• **WHAT THE TASK REQUIRES**
Below are several entries. Transcribe exactly those lines that fall from the one with "((off, pa) :: ps))" through the one with "let as := (List.range", end lines included.

*** Opening of INFORMATION SUPPLIED ***

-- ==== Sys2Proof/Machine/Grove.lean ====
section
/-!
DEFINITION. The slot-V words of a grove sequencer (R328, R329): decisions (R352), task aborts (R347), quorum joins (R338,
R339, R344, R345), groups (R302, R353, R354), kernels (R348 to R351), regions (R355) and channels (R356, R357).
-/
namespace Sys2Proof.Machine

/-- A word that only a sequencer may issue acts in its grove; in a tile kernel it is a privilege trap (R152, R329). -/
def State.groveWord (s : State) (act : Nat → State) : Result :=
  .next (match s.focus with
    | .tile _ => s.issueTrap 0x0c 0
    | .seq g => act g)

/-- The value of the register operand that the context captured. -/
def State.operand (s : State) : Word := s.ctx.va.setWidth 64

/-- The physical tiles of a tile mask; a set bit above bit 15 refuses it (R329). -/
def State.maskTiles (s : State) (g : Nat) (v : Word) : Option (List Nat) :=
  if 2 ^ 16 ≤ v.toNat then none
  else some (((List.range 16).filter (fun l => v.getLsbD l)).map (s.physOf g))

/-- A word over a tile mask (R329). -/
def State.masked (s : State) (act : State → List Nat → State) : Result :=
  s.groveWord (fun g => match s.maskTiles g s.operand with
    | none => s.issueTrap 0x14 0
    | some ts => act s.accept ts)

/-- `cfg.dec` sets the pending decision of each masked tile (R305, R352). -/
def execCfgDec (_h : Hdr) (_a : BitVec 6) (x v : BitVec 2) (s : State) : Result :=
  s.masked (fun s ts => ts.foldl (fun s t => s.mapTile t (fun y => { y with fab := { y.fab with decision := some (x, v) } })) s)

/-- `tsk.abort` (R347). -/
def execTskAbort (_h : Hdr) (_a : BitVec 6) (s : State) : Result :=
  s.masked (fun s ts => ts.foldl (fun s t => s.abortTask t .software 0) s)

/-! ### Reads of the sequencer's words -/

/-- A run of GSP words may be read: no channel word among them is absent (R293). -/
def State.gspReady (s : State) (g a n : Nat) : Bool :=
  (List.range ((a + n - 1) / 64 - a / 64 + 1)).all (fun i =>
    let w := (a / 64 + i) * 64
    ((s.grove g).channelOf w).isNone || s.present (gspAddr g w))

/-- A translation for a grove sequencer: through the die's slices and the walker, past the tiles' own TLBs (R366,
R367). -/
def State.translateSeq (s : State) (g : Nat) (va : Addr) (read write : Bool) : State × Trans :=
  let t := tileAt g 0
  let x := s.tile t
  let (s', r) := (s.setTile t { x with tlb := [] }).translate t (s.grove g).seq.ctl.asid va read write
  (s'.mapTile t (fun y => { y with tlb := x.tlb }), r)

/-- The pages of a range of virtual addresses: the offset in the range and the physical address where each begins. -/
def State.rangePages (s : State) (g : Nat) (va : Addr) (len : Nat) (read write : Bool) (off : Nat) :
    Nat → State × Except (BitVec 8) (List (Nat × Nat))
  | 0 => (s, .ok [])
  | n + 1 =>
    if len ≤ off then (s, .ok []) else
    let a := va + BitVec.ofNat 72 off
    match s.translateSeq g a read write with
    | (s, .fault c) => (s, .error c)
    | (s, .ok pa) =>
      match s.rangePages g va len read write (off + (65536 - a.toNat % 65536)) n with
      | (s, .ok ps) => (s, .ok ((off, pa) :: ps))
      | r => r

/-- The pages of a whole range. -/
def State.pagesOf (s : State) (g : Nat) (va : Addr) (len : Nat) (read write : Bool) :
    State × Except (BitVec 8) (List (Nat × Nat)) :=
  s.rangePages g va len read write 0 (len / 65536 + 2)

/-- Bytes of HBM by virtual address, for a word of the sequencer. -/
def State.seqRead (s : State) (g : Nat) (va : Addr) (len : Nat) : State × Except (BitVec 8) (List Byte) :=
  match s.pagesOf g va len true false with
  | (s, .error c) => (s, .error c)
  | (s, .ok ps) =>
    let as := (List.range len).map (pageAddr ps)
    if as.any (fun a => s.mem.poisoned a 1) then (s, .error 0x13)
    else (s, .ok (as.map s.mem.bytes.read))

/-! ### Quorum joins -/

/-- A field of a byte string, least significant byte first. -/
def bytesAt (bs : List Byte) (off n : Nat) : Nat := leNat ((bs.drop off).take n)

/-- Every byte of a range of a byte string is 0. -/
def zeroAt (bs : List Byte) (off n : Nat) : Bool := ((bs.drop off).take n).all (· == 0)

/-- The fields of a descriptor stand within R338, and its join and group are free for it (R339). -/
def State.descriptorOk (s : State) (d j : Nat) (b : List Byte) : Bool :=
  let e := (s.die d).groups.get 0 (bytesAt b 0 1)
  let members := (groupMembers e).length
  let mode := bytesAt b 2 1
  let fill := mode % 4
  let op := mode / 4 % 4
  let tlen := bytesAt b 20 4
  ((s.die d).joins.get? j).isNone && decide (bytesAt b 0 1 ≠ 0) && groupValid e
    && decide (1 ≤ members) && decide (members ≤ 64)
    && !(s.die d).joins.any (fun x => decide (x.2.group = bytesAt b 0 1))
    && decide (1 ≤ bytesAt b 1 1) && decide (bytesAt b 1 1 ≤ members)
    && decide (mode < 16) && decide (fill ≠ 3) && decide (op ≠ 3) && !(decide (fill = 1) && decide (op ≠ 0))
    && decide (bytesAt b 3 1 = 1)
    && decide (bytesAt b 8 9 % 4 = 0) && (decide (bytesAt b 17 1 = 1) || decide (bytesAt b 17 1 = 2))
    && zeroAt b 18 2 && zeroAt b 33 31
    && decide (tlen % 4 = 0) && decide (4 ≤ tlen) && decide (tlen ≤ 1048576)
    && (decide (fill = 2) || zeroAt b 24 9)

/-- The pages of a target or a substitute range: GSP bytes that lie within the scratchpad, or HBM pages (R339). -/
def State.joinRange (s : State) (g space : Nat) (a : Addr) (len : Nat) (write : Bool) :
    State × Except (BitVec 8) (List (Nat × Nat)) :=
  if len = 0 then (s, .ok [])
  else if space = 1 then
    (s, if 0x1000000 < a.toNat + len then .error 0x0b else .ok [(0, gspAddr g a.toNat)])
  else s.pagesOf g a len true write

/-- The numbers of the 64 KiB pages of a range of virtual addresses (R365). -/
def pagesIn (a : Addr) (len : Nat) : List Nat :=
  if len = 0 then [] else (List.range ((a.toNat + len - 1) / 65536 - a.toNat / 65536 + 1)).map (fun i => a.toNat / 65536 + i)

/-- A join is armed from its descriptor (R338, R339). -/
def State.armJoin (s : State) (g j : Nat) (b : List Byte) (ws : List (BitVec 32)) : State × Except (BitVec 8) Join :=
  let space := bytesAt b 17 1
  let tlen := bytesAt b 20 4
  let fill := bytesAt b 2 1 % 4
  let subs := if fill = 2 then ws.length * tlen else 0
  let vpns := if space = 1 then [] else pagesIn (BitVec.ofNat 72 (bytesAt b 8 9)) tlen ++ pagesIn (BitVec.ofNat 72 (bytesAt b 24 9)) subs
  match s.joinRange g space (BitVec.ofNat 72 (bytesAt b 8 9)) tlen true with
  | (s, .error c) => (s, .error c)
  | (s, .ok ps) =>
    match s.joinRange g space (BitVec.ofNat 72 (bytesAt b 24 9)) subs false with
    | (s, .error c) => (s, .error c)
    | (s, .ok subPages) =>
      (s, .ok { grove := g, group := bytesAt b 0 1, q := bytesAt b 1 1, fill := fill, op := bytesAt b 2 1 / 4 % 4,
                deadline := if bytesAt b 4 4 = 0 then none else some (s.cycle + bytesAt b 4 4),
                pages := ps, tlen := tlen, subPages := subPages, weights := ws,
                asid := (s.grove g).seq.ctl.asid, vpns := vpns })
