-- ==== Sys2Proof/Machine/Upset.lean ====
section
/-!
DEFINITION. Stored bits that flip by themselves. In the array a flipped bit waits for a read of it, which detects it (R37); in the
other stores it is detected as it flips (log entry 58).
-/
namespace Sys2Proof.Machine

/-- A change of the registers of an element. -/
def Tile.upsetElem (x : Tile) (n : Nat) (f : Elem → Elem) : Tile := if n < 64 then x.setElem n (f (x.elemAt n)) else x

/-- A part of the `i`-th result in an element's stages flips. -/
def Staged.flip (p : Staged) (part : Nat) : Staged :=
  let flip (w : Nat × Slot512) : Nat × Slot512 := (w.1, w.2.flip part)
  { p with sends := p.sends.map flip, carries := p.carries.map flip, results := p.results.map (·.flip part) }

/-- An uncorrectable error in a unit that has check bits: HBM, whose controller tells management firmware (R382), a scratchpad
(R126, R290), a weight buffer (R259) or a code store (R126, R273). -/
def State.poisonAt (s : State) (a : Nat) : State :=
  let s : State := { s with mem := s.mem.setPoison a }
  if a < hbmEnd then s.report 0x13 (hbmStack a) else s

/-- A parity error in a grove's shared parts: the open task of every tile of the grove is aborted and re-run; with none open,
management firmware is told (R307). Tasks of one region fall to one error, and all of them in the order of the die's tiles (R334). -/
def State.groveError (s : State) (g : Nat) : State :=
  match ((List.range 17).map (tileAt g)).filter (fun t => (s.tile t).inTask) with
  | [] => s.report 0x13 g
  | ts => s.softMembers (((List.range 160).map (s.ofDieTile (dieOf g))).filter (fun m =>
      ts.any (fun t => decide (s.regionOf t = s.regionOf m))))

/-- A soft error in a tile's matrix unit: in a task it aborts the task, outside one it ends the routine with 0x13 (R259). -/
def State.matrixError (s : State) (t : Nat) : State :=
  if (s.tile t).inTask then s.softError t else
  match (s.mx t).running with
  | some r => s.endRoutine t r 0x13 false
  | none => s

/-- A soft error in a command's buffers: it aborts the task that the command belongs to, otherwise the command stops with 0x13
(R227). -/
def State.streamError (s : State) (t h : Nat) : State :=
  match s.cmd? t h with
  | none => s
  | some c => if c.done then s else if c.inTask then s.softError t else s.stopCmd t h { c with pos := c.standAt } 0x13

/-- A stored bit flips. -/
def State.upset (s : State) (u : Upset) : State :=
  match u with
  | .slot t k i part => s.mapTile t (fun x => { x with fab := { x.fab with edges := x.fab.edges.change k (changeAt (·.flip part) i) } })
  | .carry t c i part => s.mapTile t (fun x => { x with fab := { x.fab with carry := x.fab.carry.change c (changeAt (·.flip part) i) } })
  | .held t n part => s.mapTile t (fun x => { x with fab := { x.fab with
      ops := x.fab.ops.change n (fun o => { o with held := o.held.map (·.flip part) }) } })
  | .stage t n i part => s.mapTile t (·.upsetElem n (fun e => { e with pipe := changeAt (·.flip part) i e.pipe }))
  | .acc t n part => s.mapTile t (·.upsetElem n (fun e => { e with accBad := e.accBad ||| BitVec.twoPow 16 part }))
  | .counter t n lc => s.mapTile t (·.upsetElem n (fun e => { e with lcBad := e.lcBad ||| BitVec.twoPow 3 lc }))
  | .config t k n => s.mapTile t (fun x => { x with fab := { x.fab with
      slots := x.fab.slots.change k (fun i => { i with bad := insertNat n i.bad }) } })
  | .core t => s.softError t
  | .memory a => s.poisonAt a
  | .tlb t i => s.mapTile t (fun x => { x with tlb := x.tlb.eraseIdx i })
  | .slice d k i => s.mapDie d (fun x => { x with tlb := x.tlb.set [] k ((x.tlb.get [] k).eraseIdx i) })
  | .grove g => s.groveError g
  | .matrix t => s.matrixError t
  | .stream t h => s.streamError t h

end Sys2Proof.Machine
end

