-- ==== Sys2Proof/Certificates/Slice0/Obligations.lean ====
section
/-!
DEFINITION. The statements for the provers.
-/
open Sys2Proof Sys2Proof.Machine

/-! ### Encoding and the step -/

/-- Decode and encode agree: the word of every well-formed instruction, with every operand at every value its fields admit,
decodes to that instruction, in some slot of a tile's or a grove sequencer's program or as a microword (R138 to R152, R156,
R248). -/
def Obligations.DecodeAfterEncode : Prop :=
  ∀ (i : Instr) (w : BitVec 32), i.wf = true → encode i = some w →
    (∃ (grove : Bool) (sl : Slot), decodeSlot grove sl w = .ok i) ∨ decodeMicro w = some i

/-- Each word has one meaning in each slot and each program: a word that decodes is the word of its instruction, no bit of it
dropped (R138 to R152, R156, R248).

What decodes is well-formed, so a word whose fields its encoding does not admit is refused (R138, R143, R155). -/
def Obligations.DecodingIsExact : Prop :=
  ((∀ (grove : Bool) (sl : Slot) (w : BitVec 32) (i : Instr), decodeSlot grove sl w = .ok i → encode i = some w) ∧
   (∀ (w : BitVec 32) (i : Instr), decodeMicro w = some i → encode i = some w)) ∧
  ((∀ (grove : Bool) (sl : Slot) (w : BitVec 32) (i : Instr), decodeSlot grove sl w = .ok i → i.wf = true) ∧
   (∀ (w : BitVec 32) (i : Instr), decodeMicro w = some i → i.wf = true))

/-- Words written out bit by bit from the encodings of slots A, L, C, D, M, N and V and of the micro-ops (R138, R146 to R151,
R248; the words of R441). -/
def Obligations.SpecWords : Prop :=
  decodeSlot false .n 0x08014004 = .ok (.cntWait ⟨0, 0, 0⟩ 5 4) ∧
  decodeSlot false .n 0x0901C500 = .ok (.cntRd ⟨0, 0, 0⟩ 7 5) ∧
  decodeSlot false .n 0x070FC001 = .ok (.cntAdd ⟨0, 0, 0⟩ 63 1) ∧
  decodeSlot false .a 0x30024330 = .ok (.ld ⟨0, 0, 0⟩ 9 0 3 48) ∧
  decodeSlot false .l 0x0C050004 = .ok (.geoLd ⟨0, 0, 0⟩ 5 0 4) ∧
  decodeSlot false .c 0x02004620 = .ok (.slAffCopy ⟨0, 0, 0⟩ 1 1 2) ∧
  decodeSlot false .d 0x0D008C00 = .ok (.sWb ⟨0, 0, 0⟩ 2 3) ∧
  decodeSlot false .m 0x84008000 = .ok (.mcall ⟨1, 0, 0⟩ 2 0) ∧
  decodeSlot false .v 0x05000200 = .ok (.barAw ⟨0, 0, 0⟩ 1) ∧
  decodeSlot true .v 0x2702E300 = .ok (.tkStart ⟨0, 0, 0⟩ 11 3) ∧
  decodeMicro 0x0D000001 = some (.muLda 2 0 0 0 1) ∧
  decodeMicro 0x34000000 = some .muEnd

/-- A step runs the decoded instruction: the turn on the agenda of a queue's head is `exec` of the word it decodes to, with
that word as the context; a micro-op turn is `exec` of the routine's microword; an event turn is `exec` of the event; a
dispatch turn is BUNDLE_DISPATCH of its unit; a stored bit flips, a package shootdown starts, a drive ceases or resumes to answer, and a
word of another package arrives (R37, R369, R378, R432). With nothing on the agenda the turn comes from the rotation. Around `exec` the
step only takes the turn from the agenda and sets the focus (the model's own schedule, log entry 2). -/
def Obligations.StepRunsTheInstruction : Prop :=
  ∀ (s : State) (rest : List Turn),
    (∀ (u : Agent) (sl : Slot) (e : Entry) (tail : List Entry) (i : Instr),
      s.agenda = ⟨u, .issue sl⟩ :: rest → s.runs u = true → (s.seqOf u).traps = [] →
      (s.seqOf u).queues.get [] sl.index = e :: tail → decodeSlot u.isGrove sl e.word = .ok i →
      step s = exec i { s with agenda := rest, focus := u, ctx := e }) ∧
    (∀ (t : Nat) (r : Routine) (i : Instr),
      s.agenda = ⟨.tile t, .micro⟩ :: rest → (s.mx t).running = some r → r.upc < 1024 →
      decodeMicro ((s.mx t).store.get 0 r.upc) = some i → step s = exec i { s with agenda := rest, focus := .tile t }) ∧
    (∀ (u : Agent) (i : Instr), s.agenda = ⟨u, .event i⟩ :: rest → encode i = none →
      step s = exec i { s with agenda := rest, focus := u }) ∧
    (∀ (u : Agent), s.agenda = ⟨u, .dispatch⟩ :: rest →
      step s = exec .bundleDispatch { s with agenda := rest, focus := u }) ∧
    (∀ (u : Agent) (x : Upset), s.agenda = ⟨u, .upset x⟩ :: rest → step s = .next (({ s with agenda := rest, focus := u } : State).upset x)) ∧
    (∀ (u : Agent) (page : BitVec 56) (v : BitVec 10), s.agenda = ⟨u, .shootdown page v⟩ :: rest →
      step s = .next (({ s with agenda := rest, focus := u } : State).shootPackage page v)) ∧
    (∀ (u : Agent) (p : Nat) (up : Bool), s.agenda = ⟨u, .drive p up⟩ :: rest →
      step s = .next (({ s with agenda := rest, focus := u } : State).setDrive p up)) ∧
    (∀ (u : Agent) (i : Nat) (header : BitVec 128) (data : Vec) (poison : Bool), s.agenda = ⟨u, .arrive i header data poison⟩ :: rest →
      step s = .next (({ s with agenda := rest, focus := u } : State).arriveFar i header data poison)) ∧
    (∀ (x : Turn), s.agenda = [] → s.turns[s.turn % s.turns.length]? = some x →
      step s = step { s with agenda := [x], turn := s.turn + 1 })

*** Close of INFORMATION SUPPLIED ***

• **WRITTEN SOLUTION**
      | (s, .ok ps) => (s, .ok ((off, pa) :: ps))
      | r => r

/-- The pages of a whole range. -/
def State.pagesOf (s : State) (g : Nat) (va : Addr) (len : Nat) (read write : Bool) :
    State × Except (BitVec 8) (List (Nat × Nat)) :=
  s.rangePages g va len read write 0 (len / 65536 + 2)

/-- Bytes of HBM by virtual address, for a word of the sequencer. -/
def State.seqRead (s : State) (g : Nat) (va : Addr) (len : Nat) : State × Except (BitVec 8) (List Byte) :=
  match s.pagesOf g va len true false with
  | (s, .error c) => (s, .error c)
  | (s, .ok ps) =>
    let as := (List.range len).map (pageAddr ps)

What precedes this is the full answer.